Write out exactly the lines from the one containing "if insideNode g c p then x0" through the last line of the records below, and no others.

(Source data)
-*-

-- ==== Sys2Proof/Machine/CfgTm.lean ====
section
/-! DEFINITION. TM, CAP and GATE commands that can be staged: what each writes into the configuration (R271 to R318). -/

namespace Sys2Proof.Machine

/-- QUEUE_MAP_SET (R272). -/
def queueMapSetUpd (_b : Build) (e : Env) (c : Cfg) : Cfg :=
  let p := e.payload
  { c with qmap := c.qmap.set (fld p 0 2) ⟨fld p 2 2, byteAt p 4, (List.range 8).map (fun i => byteAt p (8 + i)), (List.range 16).map (fun i => byteAt p (16 + i))⟩ }

/-- The hierarchy of a SCHED_SET payload. -/
def schedOf (p : List Byte) : Sched :=
  { queues := (List.range 16).map (fun q => ⟨byteAt p (4 + 4 * q), byteAt p (5 + 4 * q), byteAt p (6 + 4 * q)⟩)
    nodes := (List.range 8).map (fun n => ⟨byteAt p (68 + 4 * n), byteAt p (69 + 4 * n)⟩) }

/-- SCHED_SET (R278). -/
def schedSetUpd (_b : Build) (e : Env) (c : Cfg) : Cfg := { c with sched := c.sched.set (fld e.payload 0 2) (schedOf e.payload) }

/-- The key of a shaper: port × 24 + q for a queue, port × 24 + 16 + n for a node. -/
def shaperKey (p : List Byte) : Nat := fld p 0 2 * 24 + (if byteAt p 2 = 0 then byteAt p 3 else 16 + byteAt p 3)

/-- SHAPER_SET (R283, R284); MODE 0 removes the shaper. -/
def shaperSetUpd (_b : Build) (e : Env) (c : Cfg) : Cfg :=
  let p := e.payload
  { c with shaper := if byteAt p 4 = 0 then c.shaper.del (shaperKey p)
      else c.shaper.set (shaperKey p) ⟨byteAt p 4, fld p 8 4, fld p 12 4, fld p 16 4, fld p 20 4⟩ }

/-- POLICER_SET (R287). -/
def policerSetUpd (_b : Build) (e : Env) (c : Cfg) : Cfg :=
  let p := e.payload
  let k := byteAt p 0 * 4096 + fld p 2 2
  { c with policer := if bitN (byteAt p 1) 0 then
      c.policer.set k ⟨bitN (byteAt p 1) 1, byteAt p 4, signedN 8 (byteAt p 6), fld p 8 4, fld p 12 4, fld p 16 4, fld p 20 4⟩ else c.policer.del k }

/-- STREAM_FILTER_SET (R289). -/
def streamFilterSetUpd (_b : Build) (e : Env) (c : Cfg) : Cfg :=
  let p := e.payload
  let k := byteAt p 0 * 1024 + fld p 2 2
  { c with filter := if bitN (byteAt p 1) 0 then
      c.filter.set k ⟨fld p 4 4, bitN (byteAt p 1) 1, fld p 8 2, fld p 10 2, fld p 12 2, byteAt p 14⟩ else c.filter.del k }

/-- SAMPLE_CFG (R291). -/
def sampleCfgUpd (_b : Build) (e : Env) (c : Cfg) : Cfg :=
  let p := e.payload
  { c with sample := c.sample.set (fld p 0 2) ⟨fld p 2 2, fld p 4 4, fld p 8 4⟩ }

/-- CAP_RULE_SET (R297). -/
def capRuleSetUpd (_b : Build) (e : Env) (c : Cfg) : Cfg :=
  let p := e.payload
  let r : CapRule := ⟨byteAt p 1, fld p 2 2, fld p 4 2, fld p 6 2, fld p 8 4, fld p 12 4, fld p 16 4, byteAt p 20, byteAt p 21, byteAt p 22⟩
  { c with capRule := c.capRule.set (byteAt p 0) r }

/-- MIRROR_SET (R300). -/
def mirrorSetUpd (_b : Build) (e : Env) (c : Cfg) : Cfg :=
  let p := e.payload
  { c with mirror := if bitN (byteAt p 1) 0 then c.mirror.set (byteAt p 0) ⟨fld p 2 2, byteAt p 4, fld p 6 2, fld p 8 2⟩
                     else c.mirror.del (byteAt p 0) }

/-- CAP_ENABLE (R297). -/
def capEnableUpd (_b : Build) (e : Env) (c : Cfg) : Cfg := { c with capEn := setBits 64 (fld e.payload 0 8) }

/-- The list of a GATE_LIST_SET payload (R302, R303). -/
def gateListOf (p : List Byte) : GateList :=
  ⟨fld p 8 8, fld p 16 4, fld p 20 4, (List.range (fld p 2 2)).map (fun i => ⟨fld p (24 + 8 * i) 2, byteAt p (26 + 8 * i), fld p (28 + 8 * i) 4⟩)⟩

/-- GATE_LIST_SET installs a list (R301). -/
def gateListSetUpd (_b : Build) (e : Env) (c : Cfg) : Cfg := { c with gate := c.gate.set (fld e.payload 0 2) (gateListOf e.payload) }

/-- GATE_ENABLE with ENABLE 1 (R305). -/
def gateEnableOnUpd (_b : Build) (e : Env) (c : Cfg) : Cfg := { c with gateOn := addTo c.gateOn (fld e.payload 0 2) }

/-- GATE_ENABLE with ENABLE 0 (R318). -/
def gateEnableOffUpd (_b : Build) (e : Env) (c : Cfg) : Cfg := { c with gateOn := dropFrom c.gateOn (fld e.payload 0 2) }

/-- GATE_OVERHEAD_SET (R280). -/
def gateOverheadSetUpd (_b : Build) (e : Env) (c : Cfg) : Cfg := { c with overhead := c.overhead.set (fld e.payload 0 2) (byteAt e.payload 2) }

/-- The sum of a list's intervals (R303). -/
def gateSum (g : GateList) : Nat := sumOf GateEntry.interval g.entries

end Sys2Proof.Machine
end

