/-- M7 after a deletion: an offset above moves down, one inside clears its header (R221). -/
def m7Down (a n : Nat) (m : List Word) : List Word :=
  let w := mWord m 7
  let f := fun (v : Nat) => if a + n ≤ v then v - n else v
  let gone := fun (v : Nat) => decide (a ≤ v) && decide (v < a + n)
  let po := bitsN w 6 0
  let lo := bitsN w 14 8
  if w = 0 then m
  else m.set 7 (BitVec.ofNat 32 (f po + (if gone po then 0 else bitsN w 7 7) * 128 + f lo * 256 + (if gone lo then 0 else bitsN w 15 15) * 32768 + bitsN w 31 16 * 65536))

/-- A copy's data and metadata as the egress slice core shapes them. -/
structure Shape where
  data : List Byte
  m : List Word
  hdrs : List Hdr
deriving DecidableEq, Repr

/-- Insert bytes and move the offsets of M7 and of the header vector (R221). -/
def shapeIns (a : Nat) (q : List Byte) (x : Shape) : Shape := ⟨insertAt x.data a q, m7Up a q.length x.m, shiftUp a q.length x.hdrs⟩

/-- Remove bytes and move the offsets of M7 and of the header vector (R221). -/
def shapeDel (a n : Nat) (x : Shape) : Shape := ⟨removeAt x.data a n, m7Down a n x.m, shiftDown a n x.hdrs⟩

/-- The Sezal tag that an egress slice core inserts (R347, R348). -/
def newSezalTag (s : State) (c : Classified) : List Byte :=
  let route := s.sez.inst * 2 ^ 23 + 1 * 2 ^ 9 + m5Prio c.m * 2 ^ 6
  beB 2 s.sez.etherType ++ beB 1 1 ++ beB 1 (4 + b2n c.guarded) ++ beB 4 route ++ beB 4 c.flow ++ beB 2 (if c.guarded then c.seq.getD 0 else 0) ++ beB 2 s.sez.domainNum

/-- HOPS of a Sezal tag (R347). -/
def tagHops (tag : List Byte) : Nat := bitsN (nfld tag 4 4) 13 9

/-- The tag with HOPS raised by 1 (R350). -/
def hopOn (tag : List Byte) : List Byte := patch tag 4 (beB 4 (nfld tag 4 4 + 2 ^ 9))

/-- The VLAN tag that the VID's sets want at a port: the outermost one removed, or one inserted (R258). -/
def vlanShape (g : Cfg) (c : Classified) (p : Nat) (vt : Option Nat) (x : Shape) : Shape :=
  match g.vlans.get? c.vid with
  | none => x
  | some v =>
    if !(v.all || decide (p ∈ v.members)) then x
    else match vt, v.all || decide (p ∈ v.untagged) with
      | some t, true => shapeDel t 4 x
      | none, false => shapeIns 12 (beB 2 (if (g.portVlan.getD p {}).sTag then 0x88A8 else 0x8100) ++ beB 2 (m5Prio c.m * 8192 + c.vid)) x
      | _, _ => x

/-- A copy that stays inside the redundancy node on which its frame arrived (R343). -/
def insideNode (g : Cfg) (c : Classified) (p : Nat) : Bool :=
  match c.node, nodeOf g p with
  | some n, some m => decide (m.1 = n)
  | _, _ => false

/-- The frame as its egress slice core shapes it for a port before E2, by the epoch in force (R111): the node tag and the Sezal tag that do not go
on, the VLAN tag of R258, the Sezal tag of a domain port (R343, R348, R350). A copy inside the node of its frame goes on unchanged. -/
def egressShape (s : State) (c : Classified) (p : Nat) : Shape :=
  let g := cfg s
  let x0 : Shape := ⟨c.frame.data, c.m, c.parse.hdrs⟩
  if insideNode g c p then x0
  else
    let node := match c.node with
      | some n => g.prp.get? n
      | none => none
    let x1 := match node with
      | some n => if n.mode = 2 then (if (hsrNumber x0.data).isSome then shapeDel 12 6 x0 else x0) else { x0 with data := withoutNodeTag n x0.data }
      | none => x0
    let tag := sub x1.data 12 16
    let x2 := if c.sezal then shapeDel 12 16 x1 else x1
    let vt := c.vtag.map (fun v => v - (if c.sezal then 16 else 0) - (match node with | some n => if n.mode = 2 && (hsrNumber x0.data).isSome then 6 else 0 | none => 0))
    let x3 := vlanShape g c p vt x2
    if g.domPort.has p then shapeIns 12 (if c.sezal then hopOn tag else newSezalTag s c) x3 else x3

/-- The data of a copy for a port. -/
def egressData (s : State) (c : Classified) (p : Nat) : List Byte := (egressShape s c p).data

/-- The copies of a frame in an egress slice (R333). -/
def copiesIn (c : Classified) (sl : Nat → Bool) : List (Nat × Nat) := c.copies.filter (fun x => sl x.1)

-*-

TASK SOLUTION.
  if insideNode g c p then x0
  else
    let node := match c.node with
      | some n => g.prp.get? n
      | none => none
    let x1 := match node with
      | some n => if n.mode = 2 then (if (hsrNumber x0.data).isSome then shapeDel 12 6 x0 else x0) else { x0 with data := withoutNodeTag n x0.data }
      | none => x0
    let tag := sub x1.data 12 16
    let x2 := if c.sezal then shapeDel 12 16 x1 else x1
    let vt := c.vtag.map (fun v => v - (if c.sezal then 16 else 0) - (match node with | some n => if n.mode = 2 && (hsrNumber x0.data).isSome then 6 else 0 | none => 0))
    let x3 := vlanShape g c p vt x2
    if g.domPort.has p then shapeIns 12 (if c.sezal then hopOn tag else newSezalTag s c) x3 else x3

/-- The data of a copy for a port. -/
def egressData (s : State) (c : Classified) (p : Nat) : List Byte := (egressShape s c p).data

/-- The copies of a frame in an egress slice (R333). -/
def copiesIn (c : Classified) (sl : Nat → Bool) : List (Nat × Nat) := c.copies.filter (fun x => sl x.1)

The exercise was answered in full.